Hyakuna N, Kaneko Y, Katano N, Iwai T, Nagata T, Sakashita K, Takeda O, Tanaka A, Azuma H, Sekine I, Fujimoto T
Rinsho Ketsueki. 2000 Jul;41(7):576-84.
We analyzed the prognostic significance of chromosomal findings in children with acute lymphoblastic leukemia (ALL), treated according to the Children's Cancer and Leukemia Study Group protocols between 1987 and 1993. Patients were classified into 5 groups according to chromosome number. The patients with a hyperdiploid(> 50) karyotype(13%) had the best prognosis [4-year event-free survival (EFS): 83 +/- 6%], while those with a pseudodiploid karyotype (24%) had the worst prognosis(4-year EFS: 52 +/- 6%) (log-rank, p = 0.03). However, multivariate analysis revealed that the ploidy classification had no prognostic significance in terms of EFS. When patients were classified according to chromosome abnormalities, those with any type of translocation had a worse outcome (4-year EFS: 33 +/- 9%) than those with hyperdiploidy(> 50), normal diploidy, and other abnormalities(log-rank, p < 0.0001). Multivariate analysis revealed that chromosome abnormalities were an independent prognostic factor (relative risk 3.98; p < 0.0001). Patients with t(1; 19) had an EFS similar to that of patients with chromosome abnormalities other than translocations or normal diploidy. We conclude that chromosomal findings have prognostic significance, although some chromosome abnormalities lost their statistical significance after modern intensified chemotherapy. Childhood ALL should be further stratified according to chromosome classification.
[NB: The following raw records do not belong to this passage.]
-- ==== Sys2Proof/Machine/Service.lean ====
section
/-! DEFINITION. Reference clocks, the test access port and the life count (R701, R703, R709, R710). -/
namespace Sys2Proof.Machine

/-! The system reference (R701). -/

/-- REFCLK_LOST: the PLLs hold their frequency; told once. -/
def execRefclkLost (tc : Nat) (s : State) : Host.Outcome State Fault Refusal :=
  run (seq [tcTo tc, rd fun s =>
    when s.svc.refLost.isNone (seq [upd [.svc { s.svc with refLost := some s.tc }], raise 0x0B09 0 nobody [(1, 0)]])]) s

/-- REFCLK_BACKUP_SWITCH: 1 s after the loss the PLLs move to the backup oscillator. -/
def execRefclkBackupSwitch (tc : Nat) (s : State) : Host.Outcome State Fault Refusal :=
  run (seq [tcTo tc, rd fun s =>
    match s.svc.refLost with
    | some t => when (decide (t + 1000000000 ≤ s.tc)) (upd [.svc { s.svc with backup := true }])
    | none => nop]) s

/-- REFCLK_RESTORED: the PLLs move back. -/
def execRefclkRestored (tc : Nat) (s : State) : Host.Outcome State Fault Refusal :=
  run (seq [tcTo tc, rd fun s =>
    when s.svc.refLost.isSome
      (seq [upd [.svc { s.svc with refLost := none, backup := false }], raise 0x0B09 0 nobody [(1, 1)]])]) s

/-! The test access port (R703). -/

/-- An instruction enters the instruction register; leaving EXTEST starts a module reset, RESET_N being high. -/
def tapLoad (ir : TapIr) (env : BootEnv) (tc : Nat) : Eff := rd fun s =>
  let leaves := s.svc.tap == .extest && ir != .extest
  seq [upd [.svc { s.svc with tap := ir }],
    when leaves (seq [tcTo tc, clearAll (storeRegs ++ aniseRegs ++ [Reg.TC_NOW.ix]), lifecycleBack, fset F.MOD_RESET_STAT_LAST 0 1, bootFull env])]

/-- TAP_BYPASS; outside MANUFACTURE every instruction but the four reads as it. -/
def execTapBypass (env : BootEnv) (tc : Nat) (s : State) : Host.Outcome State Fault Refusal := run (tapLoad .bypass env tc) s

/-- IDCODE (R703). -/
def idcode : Nat := 3 * 2 ^ 28 + 0x0020 * 2 ^ 12 + Config.jedecId % 2 ^ 11 * 2 + 1

/-- TAP_IDCODE: the identity is shifted out. -/
def execTapIdcode (env : BootEnv) (tc : Nat) (s : State) : Host.Outcome State Fault Refusal :=
  run (seq [tapLoad .idcode env tc, answer (natLe 4 idcode) false 0]) s

/-- Bits as bytes, the first bit lowest. -/
def bitsLe : List Bool → Nat
  | [] => 0
  | b :: t => b2n b + 2 * bitsLe t

/-- TAP_SAMPLE_PRELOAD: the pins' levels are captured and shifted out, the cells preloaded. -/
def execTapSamplePreload (pins preload : List Bool) (env : BootEnv) (tc : Nat) (s : State) : Host.Outcome State Fault Refusal :=
  run (seq [tapLoad .sample env tc, rd fun s => upd [.svc { s.svc with cells := preload }],
    answer (natLe ((pins.length + 7) / 8) (bitsLe pins)) false 0]) s

/-- TAP_EXTEST: compute enters compute-only reset and stays in it; the pins follow the cells. -/
def execTapExtest (env : BootEnv) (tc : Nat) (s : State) : Host.Outcome State Fault Refusal :=
  run (rd fun s => seq [tapLoad .extest env tc,
    when (s.svc.tap != .extest) (seq [tcTo tc, fset F.MOD_RESET_STAT_IN_PROGRESS 0 1, when (s.flag F.MOD_BOOT_STAT_READY 0) (fset F.MOD_BOOT_STAT_STAGE 0 9),
      computeStop])]) s

/-! The design life (R709, R710). -/

/-- Bit by bit from bit `n - 1` down, the largest number whose hundredth power is not above `x`. -/
def root100 (x : Nat) : Nat → Nat → Nat
  | 0, r => r
  | n + 1, r => root100 x n (if (r + 2 ^ n) ^ 100 ≤ x then r + 2 ^ n else r)

/-- Equivalent hours of one hour, in units of 2⁻³² h rounded down: 2^((Tj − 85) / 10), Tj in tenths of a degree, by half as much again
for an hour mostly at P-steps 13 to 15. -/
def lifeHour (tj10 : Int) (fast : Bool) : Nat :=
  let h := root100 (2 ^ (3200 + tj10 - 850).toNat) 64 0
  if fast then h * 3 / 2 else h

/-- LIFE_HOUR (R709, R710): the counts advance by an hour; 87,600 equivalent hours are told once. The warning names no location. -/
def execLifeHour (tj10 : Int) (fast : Bool) (tc : Nat) (s : State) : Host.Outcome State Fault Refusal :=
  run (seq [tcTo tc, rd fun s =>
    let f := s.svc.lifeFrac + lifeHour tj10 fast
    seq [upd [.svc { s.svc with lifeFrac := f % 2 ^ 32 }], fsat F.MOD_LIFE_EQ_HOURS 0 (f / 2 ^ 32), fsat F.MOD_LIFE_POWER_HOURS 0 1,
      rd fun s =>
        let h := s.fget F.MOD_LIFE_EQ_HOURS 0
        when (decide (h ≥ 87600) && !s.svc.lifeWarned)
          (seq [upd [.svc { s.svc with lifeWarned := true }], draw (fun v => raise 0x0A08 0 nobody [(1, 9), (4, v), (4, h)])])]]) s

end Sys2Proof.Machine
end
我们分析了1987年至1993年间按照儿童癌症与白血病研究组方案治疗的急性淋巴细胞白血病(ALL)患儿染色体检查结果的预后意义。根据染色体数目将患者分为5组。超二倍体(>50)核型的患者(13%)预后最佳[4年无事件生存率(EFS):83±6%],而假二倍体核型的患者(24%)预后最差(4年EFS:52±6%)(对数秩检验,p = 0.03)。然而,多因素分析显示,就EFS而言,倍性分类无预后意义。当根据染色体异常对患者进行分类时,任何类型易位的患者预后(4年EFS:33±9%)均比超二倍体(>50)、正常二倍体及其他异常的患者差(对数秩检验,p < 0.0001)。多因素分析显示,染色体异常是独立的预后因素(相对风险3.98;p < 0.0001)。t(1; 19)患者的EFS与除易位或正常二倍体之外的染色体异常患者相似。我们得出结论,尽管现代强化化疗后一些染色体异常失去了统计学意义,但染色体检查结果仍具有预后意义。儿童ALL应根据染色体分类进一步分层。